DRD targets individuals and businesses who can afford to pay their debts but deliberately choose not to, the revenue body explained. The government had previously signalled in its spring statement that DRD would be reactivated for such cases.
This power enables HMRC to compel banks and building societies to transfer funds directly from a debtor’s account, including cash ISAs. It applies to debts of £1,000 or more, with safeguards against undue hardship and for vulnerable customers.
Safeguards include only taking action against those who have established debts, have passed the timetable for appeals, and have repeatedly ignored HMRC’s attempts to make contact.
Anyone who disputes the amount owed has the automatic right to appeal, the revenue body said.
The safeguards also include leaving a minimum of £5,000 in the debtor’s accounts so the revenue body does not put a hold on money needed to pay wages, mortgages or essential business or household expenses.
HMRC said on its website: “The vast majority of taxpayers pay their taxes in full and on time, but a minority choose not to pay, even though they have the means to do so.”
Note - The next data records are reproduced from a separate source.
/-- The events of a line: a ring edge on an idle or a ringing line, the ring timeout, the loop-sense drop of a connected line,
off the air or on it, and the end of the clearing guard (R86, R87, R97, R98). A line dropped so is dropped as by DROP: a PARKED one
leaves its context record, a record's other pair keeping its place, and the last line to leave AIR is reported to the gate (R29, R96,
R103). A line in another state, or with its count not at its limit, is left alone. At a boundary each line counts what its state counts
and its events come due (R81, R86, R87, R97, R98), and with the line audio formed each caller hears what its state gives, in one
channel by the free value of log 12, and the slots and the screener hear their line (R83). That AIR A, AIR B and SCREENER OUT carry
one channel, the caller's input block as it came, is the model's choice, log 57. -/
def Obligations.LinesRingDropAndClear : Prop :=
  (∀ (l : Nth) (s : State), .clockSet ∉ s.due →
    let r := s.lsw.lines.get l
    let put (d : Due) (v : Line) : State :=
      { s with due := s.due.erase d, lsw := { s.lsw with lines := s.lsw.lines.set l v } }
    (r.state = .idle → exec (.ringEdge l) s =
      .next (clearMarks (raise .lineRing (put (.ringEdge l) { r with state := .ringing, ringQuiet := 0 })))) ∧
    (r.state = .ringing → exec (.ringEdge l) s = .next (clearMarks (put (.ringEdge l) { r with ringQuiet := 0 }))) ∧
    (r.state ≠ .idle → r.state ≠ .ringing →
      exec (.ringEdge l) s = .next (clearMarks (s.withDue (s.due.erase (.ringEdge l))))) ∧
    (r.state = .ringing → 1600 ≤ r.ringQuiet → exec (.ringTimeout l) s =
      .next (clearMarks (raise .lineChange (put (.ringTimeout l) { ring := r.ring, loop := r.loop })))) ∧
    (r.state ≠ .ringing ∨ r.ringQuiet < 1600 →
      exec (.ringTimeout l) s = .next (clearMarks (s.withDue (s.due.erase (.ringTimeout l))))) ∧
    (r.state = .clearing → r.clearing = 0 → exec (.clearingEnd l) s =
      .next (clearMarks (raise .lineChange (put (.clearingEnd l) { ring := r.ring, loop := r.loop })))) ∧
    (r.state ≠ .clearing ∨ r.clearing ≠ 0 →
      exec (.clearingEnd l) s = .next (clearMarks (s.withDue (s.due.erase (.clearingEnd l))))) ∧
    (r.state = .screening ∨ r.state = .hold ∨ r.state = .ready → 20 ≤ r.loopLoss →
      s.lsw.slotA ≠ some l → s.lsw.slotB ≠ some l → exec (.loopSenseDrop l) s =
        .next (clearMarks (raise .lineChange { s with due := s.due.erase (.loopDrop l), lsw := { s.lsw with
          queue := s.lsw.queue.filter fun m => !decide (m = l)
          lines := s.lsw.lines.set l
            { r with state := .clearing, waiting := none, clearing := 200, ringQuiet := 0, loopLoss := 0 } } }))) ∧
    (r.state.offHook = true → 20 ≤ r.loopLoss → ∃ t, exec (.loopSenseDrop l) s = .next t ∧
      (∀ q, (s.port q).init = .high → (t.port q).flags.getLsbD 5 = true) ∧
      t.lsw = { s.lsw with
        queue := s.lsw.queue.filter fun m => !decide (m = l)
        slotA := if s.lsw.slotA = some l then none else s.lsw.slotA
        slotB := if s.lsw.slotB = some l then none else s.lsw.slotB
        lines := s.lsw.lines.set l
          { r with state := .clearing, waiting := none, clearing := 200, ringQuiet := 0, loopLoss := 0 } } ∧
      (r.state = .parked → t.air = { s.air with stack := s.air.stack.map fun c =>
        { c with parked := c.parked.filter fun p => !decide (p.1 = l) } }) ∧
      (r.state ≠ .parked → t.air = s.air) ∧
      (r.state = .air → (∀ m, m ≠ l → s.line m ≠ .air) →
        t.due = s.due.erase (.loopDrop l) ++ [.gateReport false s.lsw.liveCalls]) ∧
      (r.state ≠ .air ∨ (∃ m, m ≠ l ∧ s.line m = .air) → t.due = s.due.erase (.loopDrop l)) ∧
      { t with lsw := s.lsw, air := s.air, due := s.due, pi := s.pi } = clearMarks s) ∧
    (r.state = .idle ∨ r.state = .ringing ∨ r.state = .clearing ∨ r.loopLoss < 20 →
      exec (.loopSenseDrop l) s = .next (clearMarks (s.withDue (s.due.erase (.loopDrop l)))))) ∧
  (∀ (inp : PeriodInput) (first later : List DueKind) (s : State), s.due = [] →
    (first = [] → (∀ k, k ∈ later) → ∃ t, exec (.blockBoundary inp first later) s = .next t ∧
      t.lsw = { s.lsw with lines := t.lsw.lines } ∧
      ∀ l, let r := s.lsw.lines.get l
        t.lsw.lines.get l = { r with
          waiting := if r.state = .hold ∨ r.state = .ready then r.waiting.map fun n => min 17280000 (n + 1) else r.waiting
          onAir := if r.state = .air then r.onAir.map fun p => (min 17280000 (p.1 + 1), p.2) else r.onAir
          ringQuiet := if r.state = .ringing then min 1600 (r.ringQuiet + 1) else r.ringQuiet
          clearing := if r.state = .clearing then r.clearing - 1 else r.clearing
          loopLoss := if r.state.offHook = true ∧ inp.loop.get l = .low then min 20 (r.loopLoss + 1) else 0
          ring := some (inp.ring.get l), loop := some (inp.loop.get l) } ∧
        (.ringEdge l ∈ t.due ↔
          (s.lsw.ringEdges.get l = .rising ∧ r.ring = some .low ∧ inp.ring.get l = .high) ∨
          (s.lsw.ringEdges.get l = .falling ∧ r.ring = some .high ∧ inp.ring.get l = .low)) ∧
        (.ringTimeout l ∈ t.due ↔ r.state = .ringing ∧ 1600 ≤ r.ringQuiet + 1) ∧
        (.loopDrop l ∈ t.due ↔ r.state.offHook = true ∧ inp.loop.get l = .low ∧ 20 ≤ r.loopLoss + 1) ∧
        (.clearingEnd l ∈ t.due ↔ r.state = .clearing ∧ r.clearing ≤ 1)) ∧
    (first = [.lineAudio] → (∀ k, k ≠ .lineAudio → k ∈ later) → s.tb.pendingTime = none →
      ∃ t, exec (.blockBoundary inp first later) s = .next t ∧
        let i := s.audio.cur.inputs
        let heard (a : Audio) : Mono := (List.range 240).map (Config.oneChannel a)
        let line : Option Nth → Mono := fun x => (x.map i.lineReceive.get).getD (List.replicate 240 0)
        (∀ l, (s.line l = .idle ∨ s.line l = .ringing ∨ s.line l = .clearing →
            t.audio.lineSend.get l = List.replicate 240 0) ∧
          (s.line l = .screening → t.audio.lineSend.get l = heard i.screenerIn ∧
            ((∀ m, s.line m = .screening → m = l) → t.audio.screenerOut = i.lineReceive.get l)) ∧
          (s.line l = .hold ∨ s.line l = .ready ∨ s.line l = .parked →
            t.audio.lineSend.get l = heard s.audio.cur.air.audio) ∧
          (s.line l = .air → t.audio.lineSend.get l = heard i.consoleReturn)) ∧
        t.audio.airA = line s.lsw.slotA ∧ t.audio.airB = line s.lsw.slotB ∧
        ((∀ l, s.line l ≠ .screening) → t.audio.screenerOut = List.replicate 240 0)))

/-- DROP LINES drops every line in AIR and no other: each goes to CLEARING for 200 blocks, its slot freed, LINE CHANGE raised, and
the gate is reported when there was one; a dump report with drop on dump does the same, and without it raises the dumps of every
line in AIR by one, up to 255 (R96, R99, R100, R103). The report of a dump performed in FROZEN drops and counts no one, whenever it is
taken (R100). That the row is the report of a dump of its own when none is outstanding is log 3. -/
def Obligations.KeysAndDumpsDropTheCallersOnAir : Prop :=
  ∀ s : State, .clockSet ∉ s.due →
    (s.lsw.anyIn .air = false → exec .dropLines s = .next (clearMarks (s.withDue (s.due.erase .dropLines)))) ∧
    (let dropped (due : List Due) (t : State) : Prop :=
       (s.lsw.anyIn .air = true → (∀ q, (s.port q).init = .high → (t.port q).flags.getLsbD 5 = true) ∧
         t.due = due ++ [.gateReport false s.lsw.liveCalls]) ∧
       (s.lsw.anyIn .air = false → t.due = due) ∧
       (∀ l, s.line l = .air → t.line l = .clearing ∧ t.lsw.slotA ≠ some l ∧ t.lsw.slotB ≠ some l ∧
         t.lsw.lines.get l = { s.lsw.lines.get l with
           state := .clearing, waiting := none, clearing := 200, ringQuiet := 0, loopLoss := 0 }) ∧
       (∀ l, s.line l ≠ .air → t.lsw.lines.get l = s.lsw.lines.get l) ∧
       { t with lsw := s.lsw, pi := s.pi, due := s.due } = clearMarks s
     let oldest := s.due.find? fun d => decide (d.kind = .dumpReport)
     (∃ t, exec .dropLines s = .next t ∧ dropped (s.due.erase .dropLines) t) ∧
     (oldest = some (.dumpReport true) →
       exec .dumpReport s = .next (clearMarks (s.withDue (s.due.erase (.dumpReport true))))) ∧
     (oldest = none → s.dly.state = .frozen → exec .dumpReport s = .next (clearMarks s)) ∧
     (∀ due, (oldest = some (.dumpReport false) ∧ due = s.due.erase (.dumpReport false)) ∨
         (oldest = none ∧ s.dly.state ≠ .frozen ∧ due = s.due) →
       (s.lsw.dropOnDump = true → ∃ t, exec .dumpReport s = .next t ∧ dropped due t) ∧
       (s.lsw.dropOnDump = false → exec .dumpReport s = .next (clearMarks { s with
         due := due
         lsw := { s.lsw with lines := s.lsw.lines.map fun r =>
           if r.state = .air then { r with onAir := r.onAir.map fun p => (p.1, min 255 (p.2 + 1)) } else r } }))))

/-! ### The delay store -/

/-- SET DELAY OPTIONS writes the dump amount and the build ratio in any state, or neither when one is out of range; no notice
is raised; the ratio is used at the next boundary that counts steps (R117). -/
def Obligations.SetDelayOptionsWritesBoth : Prop :=
  ∀ (a : Half) (r : Byte) (s : State), RefusedOff [.b] (fun p => .setDelayOptions p a r) 60 s ∧
    (Arrives (.setDelayOptions .b a r) .b s →
      (a.toNat = 0 ∨ 6000 < a.toNat ∨ r.toNat < 8 ∨ 64 < r.toNat →
        exec (.setDelayOptions .b a r) s = .next (replyTo .b 60 ⟨.badValue, []⟩ s)) ∧
      (1 ≤ a.toNat → a.toNat ≤ 6000 → 8 ≤ r.toNat → r.toNat ≤ 64 → exec (.setDelayOptions .b a r) s =
        .next (replyTo .b 60 ⟨.ok, []⟩ { s with dly := { s.dly with dumpAmount := a.toNat, ratio := r.toNat } }))) ∧
    s.dly.dumped = min s.dly.dumpAmount s.dly.delay ∧
    (s.dly.stepDue = true ↔ s.dly.ratio ≤ s.dly.stepCount + 1)

/-- ENGAGE and DISENGAGE set the target and settle the state by R109's table, with DELAY STATE raised for a change; the reply is
PENDING until the target is reached; in FROZEN the state is left to the unfreeze (R109, R115, R116, R122, R124). Refused are
a target above 6000, and, with a caller on air and live calls not permitted, a target of 0; that FROZEN refuses neither on that
ground, and that ENGAGE with 0 in BYPASS stays there whatever the gate, is log 38. -/
def Obligations.EngageAndDisengageSettleTheState : Prop :=
  ∀ (n : Half) (s : State), RefusedOff [.b] (fun p => .engage p n) 57 s ∧ RefusedOff [.b] .disengage 58 s ∧
    (Arrives (.engage .b n) .b s → Arrives (.disengage .b) .b s →
      let closed := s.dly.gateAir = true ∧ s.dly.gateLive = false
      let settles (target : Nat) : RunState :=
        if s.dly.delay < target then .building else if target < s.dly.delay then .shrinking
        else if 1 ≤ target then .engaged else if closed then .engaged else .bypass
      let result (r : RunState) : Result := if r = .building ∨ r = .shrinking then .pending else .ok
      let settled (target : Nat) : State := when (!decide (DelayState.run (settles target) = s.dly.state)) (raise .delayState)
        { s with dly := { s.dly with
            target := target, state := .run (settles target)
            stepCount := if s.dly.state = .run (settles target) then s.dly.stepCount else 0 } }
      (6000 < n.toNat → exec (.engage .b n) s = .next (replyTo .b 57 ⟨.badValue, []⟩ s)) ∧
      (s.dly.state ≠ .frozen → closed → n.toNat = 0 → s.dly.state ≠ .run .bypass →
        exec (.engage .b n) s = .next (replyTo .b 57 ⟨.inUse, []⟩ s)) ∧
      (s.dly.state ≠ .frozen → closed → exec (.disengage .b) s = .next (replyTo .b 58 ⟨.inUse, []⟩ s)) ∧
      (n.toNat = 0 → s.dly.state = .run .bypass → exec (.engage .b n) s =
        .next (replyTo .b 57 ⟨.ok, []⟩ { s with dly := { s.dly with target := 0 } })) ∧
      (n.toNat ≤ 6000 → s.dly.state ≠ .frozen → (1 ≤ n.toNat ∨ (¬ closed ∧ s.dly.state ≠ .run .bypass)) →
        exec (.engage .b n) s = .next (replyTo .b 57 ⟨result (settles n.toNat), []⟩ (settled n.toNat))) ∧
      (s.dly.state ≠ .frozen → s.dly.state ≠ .run .bypass → ¬ closed →
        exec (.disengage .b) s = .next (replyTo .b 58 ⟨result (settles 0), []⟩ (settled 0))) ∧
      (s.dly.state = .run .bypass → ¬ closed → exec (.disengage .b) s =
        .next (replyTo .b 58 ⟨.ok, []⟩ { s with dly := { s.dly with target := 0 } })) ∧
      (s.dly.state = .frozen → n.toNat ≤ 6000 → exec (.engage .b n) s = .next (replyTo .b 57 ⟨.pending, []⟩
        { s with dly := { s.dly with target := n.toNat, recompute := true } })) ∧
      (s.dly.state = .frozen → exec (.disengage .b) s = .next (replyTo .b 58 ⟨.pending, []⟩
        { s with dly := { s.dly with target := 0, recompute := true } })))

/-- DUMP: refused in BYPASS; elsewhere the read position moves on by the dump amount, or by all the delay there is, the state is
settled anew or left to the unfreeze, a DUMP entry gives the amount, DUMP is raised and LSW is told, with whether it was in FROZEN
(R100, R118, R119, R120, R122). A dump that changes the state raises DELAY STATE and sets the step count to 0; one that leaves it keeps
the count and raises none (R109, R120, R124). -/
def Obligations.DumpDiscardsUnairedProgramme : Prop :=
  ∀ s : State, RefusedOff [.b] .dump 59 s ∧
    (Arrives (.dump .b) .b s →
      let amount := min s.dly.dumpAmount s.dly.delay
      (s.dly.state = .run .bypass → exec (.dump .b) s = .next (replyTo .b 59 ⟨.wrongState, []⟩ s)) ∧
      (s.dly.state = .frozen → exec (.dump .b) s = .next (replyTo .b 59 ⟨.ok, beBytes 2 amount⟩
        (raise .dump (logEntry .dump .none (.number amount) { s with
          dly := { s.dly with readPos := (s.dly.readPos + amount) % 8192, recompute := true }
          due := s.due ++ [.dumpReport true] })))) ∧
      (s.dly.state ≠ .run .bypass → s.dly.state ≠ .frozen → s.dly.readPos < 8192 → s.dly.writePos < 8192 →
        ∃ t, exec (.dump .b) s = .next (replyTo .b 59 ⟨.ok, beBytes 2 amount⟩ t) ∧
          t.dly.readPos = (s.dly.readPos + amount) % 8192 ∧ t.dly.delay = s.dly.delay - amount ∧
          (t.dly.delay < t.dly.target → t.dly.state = .run .building) ∧
          (t.dly.target < t.dly.delay → t.dly.state = .run .shrinking) ∧
          (t.dly.delay = t.dly.target → t.dly.state = .run (if 1 ≤ t.dly.target then .engaged
            else if s.dly.gateAir = true ∧ s.dly.gateLive = false then .engaged else .bypass)) ∧
          t.dly.stepCount = (if t.dly.state = s.dly.state then s.dly.stepCount else 0) ∧
          (∀ q, (s.port q).init = .high → (t.port q).flags.getLsbD 7 = true ∧
            ((t.port q).flags.getLsbD 6 = true ↔ t.dly.state ≠ s.dly.state ∨ (s.port q).flags.getLsbD 6 = true)) ∧
          t.log = s.log.append (stamp s) .dump .none (.number amount) ∧ t.due = s.due ++ [.dumpReport false] ∧
          { t.dly with readPos := s.dly.readPos, state := s.dly.state, stepCount := s.dly.stepCount } = s.dly ∧
          { t with dly := s.dly, log := s.log, due := s.due, pi := s.pi } = s))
Dawn Register, a tax dispute resolution partner at BDO, said: “Given the pressure on public finances, it’s clear that HMRC is determined to get tougher on those who can pay but don’t pay.
“For those who are struggling financially we would always recommend that they explore ‘time to pay’ options to allow them to pay in instalments.
“HMRC needs to strike the right balance between supporting businesses and individuals in genuine financial difficulty, while being assertive with those who can afford to pay but choose not to.”